Моя машина стояла на обочине дороги, напротив входа в офис страховой компании, совсем неподалеку от знака, запрещающего остановку. Выкроив несколько свободных минут из напряженного рабочего графика, я приехал сюда, чтобы заняться оформлением автогражданки, но как-то не подумал предварительно позвонить. Мысли о том, что на свете существуют учреждения, закрывающиеся на обеденный перерыв, как в старые времена, в голове даже не возникло. Но компания была не частной, а самой что ни на есть государственной, и в ней, видимо, никто не был озабочен проблемой подсчета убытков. Никто не интересовался тем, какое именно количество клиентов, наткнувшись среди бела дня на табличку «Обеденный перерыв», круто развернутся, чтобы поискать другую страховую компанию. Никто не умножал это количество клиентов на количество рабочих дней в году…

В общем, я приехал за пятнадцать минут до окончания пресловутого обеденного перерыва. Табличка, выполненная в лучших традициях доперестроечных времен, меня порядком разозлила.

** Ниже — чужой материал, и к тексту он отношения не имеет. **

-- ==== Sys2Proof/Laws/Matrix.lean ====
section
/-! SUPPORT. What each operation of Machine/Matrix.lean can change, in the terms of Laws/Eff.lean: one lemma an operation. -/

namespace Sys2Proof.Machine

theorem State.onCluster_eff {k : Nat} {s0 s : State} {cl : Nat} {f : Cluster → State} (h : Eff k s0 s)
    (hf : ∀ c, Eff k s0 (f c)) : Eff k s0 (s.onCluster cl f) := by
  unfold State.onCluster
  extract_lets x
  exact Eff.ite (hf x) h

theorem State.setStep_eff : ∀ s cl addr, Eff 1133853425498 s (State.setStep s cl addr) := by
  intro s cl addr
  unfold State.setStep
  refine State.onCluster_eff ?_ ?_
  · exact Eff.refl ..
  · intro a0
    refine State.reading_eff rfl ?_ ?_
    · exact Eff.refl ..
    · intro a1
      intro a2
      extract_lets +onlyGivenNames x3
      clear_value x3
      refine Eff.ite ?_ ?_
      · refine (State.controlPoison_eff ..).step rfl ?_
        assumption
      · refine (State.setCluster_eff ..).step rfl ?_
        assumption

theorem execSetstep_eff : ∀ cl addr s, OutEff 1133853425498 s (execSetstep cl addr s) := by
  intro cl addr s
  unfold execSetstep
  refine OutEff.next ?_
  exact (State.setStep_eff ..).mono rfl

theorem State.setPair_eff : ∀ s cl addr, Eff 2048 s (State.setPair s cl addr) := by
  intro s cl addr
  unfold State.setPair
  refine State.onCluster_eff ?_ ?_
  · exact Eff.refl ..
  · intro a0
    exact (State.setCluster_eff ..).mono rfl

theorem execSetpair_eff : ∀ cl addr s, OutEff 2048 s (execSetpair cl addr s) := by
  intro cl addr s
  unfold execSetpair
  refine OutEff.next ?_
  exact (State.setPair_eff ..).mono rfl

theorem State.wload_eff : ∀ s cl addr arrays wb, Eff 1133853425498 s (State.wload s cl addr arrays wb) := by
  intro s cl addr arrays wb
  unfold State.wload
  refine State.onCluster_eff ?_ ?_
  · exact Eff.refl ..
  · intro a0
    extract_lets +onlyGivenNames x1
    clear_value x1
    extract_lets +onlyGivenNames x2
    clear_value x2
    extract_lets +onlyGivenNames x3
    clear_value x3
    refine State.reading_eff rfl ?_ ?_
    · exact Eff.refl ..
    · intro a4
      intro a5
      extract_lets +onlyGivenNames x6
      clear_value x6
      extract_lets +onlyGivenNames x7
      clear_value x7
      extract_lets +onlyGivenNames x8
      clear_value x8
      extract_lets +onlyGivenNames x9
      clear_value x9
      extract_lets +onlyGivenNames x10
      clear_value x10
      refine (State.setCluster_eff ..).step rfl ?_
      assumption

theorem execWload_eff : ∀ cl wAddr arrays wb s, OutEff 1133853425498 s (execWload cl wAddr arrays wb s) := by
  intro cl wAddr arrays wb s
  unfold execWload
  refine OutEff.next ?_
  exact (State.wload_eff ..).mono rfl

theorem State.withPair_eff {m : Nat} {s : State} {cl pair : Nat} {f : State → Cluster → Nat → List Byte → State}
    (hm : subMask 1133853425498 m = true) (h : ∀ t c pa r, Eff m s t → Eff m s (f t c pa r)) : Eff m s (State.withPair s cl pair f) := by
  unfold State.withPair
  refine State.onCluster_eff (Eff.refl ..) fun c => ?_
  extract_lets pa
  refine State.reading_eff (subMask_trans rfl hm) (Eff.refl ..) fun t ht => ?_
  extract_lets r
  exact Eff.ite ((State.controlPoison_eff ..).step hm ht) (h _ _ _ _ ht)

theorem State.mma_eff : ∀ s cl addr pair wb last first, Eff 1133853425498 s (State.mma s cl addr pair wb last first) := by
  intro s cl addr pair wb last first
  unfold State.mma
  refine State.withPair_eff rfl ?_
  intro a0
  intro a1
  intro a2
  intro a3
  intro a4
  extract_lets +onlyGivenNames x5
  clear_value x5
  extract_lets +onlyGivenNames x6
  clear_value x6
  extract_lets +onlyGivenNames x7
  clear_value x7
  refine Eff.ite ?_ ?_
  · refine (State.setCluster_eff ..).step rfl ?_
    assumption
  · refine State.reading_eff rfl ?_ ?_
    · assumption
    · intro a8
      intro a9
      refine State.writing_eff rfl ?_ ?_
      · assumption
      · intro a10
        intro a11
        extract_lets +onlyGivenNames x12
        clear_value x12
        extract_lets +onlyGivenNames x13
        clear_value x13
        extract_lets +onlyGivenNames x14
        clear_value x14
        extract_lets +onlyGivenNames x15
        clear_value x15
        refine (State.setCluster_eff ..).step rfl ?_
        assumption

theorem execMma_eff : ∀ cl aAddr pair wb last first s, OutEff 1133853425498 s (execMma cl aAddr pair wb last first s) := by
  intro cl aAddr pair wb last first s
  unfold execMma
  refine OutEff.next ?_
  exact (State.mma_eff ..).mono rfl

theorem State.lmv_eff : ∀ s cl addr pair blocks win last first, Eff 1133853425498 s (State.lmv s cl addr pair blocks win last first) := by
  intro s cl addr pair blocks win last first
  unfold State.lmv
  refine State.withPair_eff rfl ?_
  intro a0
  intro a1
  intro a2
  intro a3
  intro a4
  extract_lets +onlyGivenNames x5
  clear_value x5
  extract_lets +onlyGivenNames x6
  clear_value x6
  extract_lets +onlyGivenNames x7
  clear_value x7
  refine Eff.ite ?_ ?_
  · refine (State.setCluster_eff ..).step rfl ?_
    assumption
  · refine State.reading_eff rfl ?_ ?_
    · assumption
    · intro a8
      intro a9
      refine State.writing_eff rfl ?_ ?_
      · assumption
      · intro a10
        intro a11
        extract_lets +onlyGivenNames x12
        clear_value x12
        extract_lets +onlyGivenNames x13
        clear_value x13
        refine (State.setCluster_eff ..).step rfl ?_
        assumption

theorem execLmv_eff : ∀ cl aAddr pair blocks winAddr last first s, OutEff 1133853425498 s (execLmv cl aAddr pair blocks winAddr last first s) := by
  intro cl aAddr pair blocks winAddr last first s
  unfold execLmv
  refine OutEff.next ?_
  exact (State.lmv_eff ..).mono rfl

theorem State.pacc_eff : ∀ s cl src pair, Eff 1133853425498 s (State.pacc s cl src pair) := by
  intro s cl src pair
  unfold State.pacc
  refine State.withPair_eff rfl ?_
  intro a0
  intro a1
  intro a2
  intro a3
  intro a4
  extract_lets +onlyGivenNames x5
  clear_value x5
  extract_lets +onlyGivenNames x6
  clear_value x6
  extract_lets +onlyGivenNames x7
  clear_value x7
  extract_lets +onlyGivenNames x8
  clear_value x8
  refine State.reading_eff rfl ?_ ?_
  · assumption
  · intro a9
    intro a10
    extract_lets +onlyGivenNames x11
    clear_value x11
    extract_lets +onlyGivenNames x12
    clear_value x12
    extract_lets +onlyGivenNames x13
    clear_value x13
    extract_lets +onlyGivenNames x14
    clear_value x14
    extract_lets +onlyGivenNames x15
    clear_value x15
    refine (State.setCluster_eff ..).step rfl ?_
    assumption

theorem execPacc_eff : ∀ cl srcAddr pair s, OutEff 1133853425498 s (execPacc cl srcAddr pair s) := by
  intro cl srcAddr pair s
  unfold execPacc
  refine OutEff.next ?_
  exact (State.pacc_eff ..).mono rfl

theorem State.recompute_eff : ∀ s cl fetch elems, Eff 2048 s (State.recompute s cl fetch elems) := by
  intro s cl fetch elems
  unfold State.recompute
  extract_lets +onlyGivenNames x0
  clear_value x0
  exact (State.setCluster_eff ..).mono rfl

theorem execRecomputeDone_eff : ∀ cl fetch elems s, OutEff 2048 s (execRecomputeDone cl fetch elems s) := by
  intro cl fetch elems s
  unfold execRecomputeDone
  refine OutEff.next ?_
  exact (State.recompute_eff ..).mono rfl

end Sys2Proof.Machine
end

И все же я решил не испытывать судьбу – шанс отыскать в течение пятнадцати минут другую страховую компанию был минимальным, гораздо проще было переждать эти пятнадцать минут здесь, чем отправляться на поиски приключений, отягощенных неминуемыми в это время суток пробками на дорогах.

За эти пятнадцать минут окружающий мир изменился до неузнаваемости. Неустанный грохот стучащихся в окна капель дождя стал меня раздражать, и я включил музыку. Первым, попавшимся под руку, оказался давнишний диск лучших песен «Boney M». Я почти никогда его не слушал и даже понятия не имел о том, как он оказался в моей машине – скорее всего, диск оставил кто-то из приятелей, не разделяющих моего пристрастия к чистой классической музыке и тяжелому року. Некоторое время я просто разглядывал его – когда-то прозрачный пластмассовый конверт теперь был весь покрыт мелкими царапинами и выглядел таким же мутным, как оконные стекла. Почему бы и нет, подумал я. Может быть, мне просто лень было снова открывать бардачок и копаться в нем в поисках чего-нибудь более подходящего. Для того, чтобы просто заглушить шум надоевшего дождя, золотые хиты «Boney M» показались материалом вполне пригодным.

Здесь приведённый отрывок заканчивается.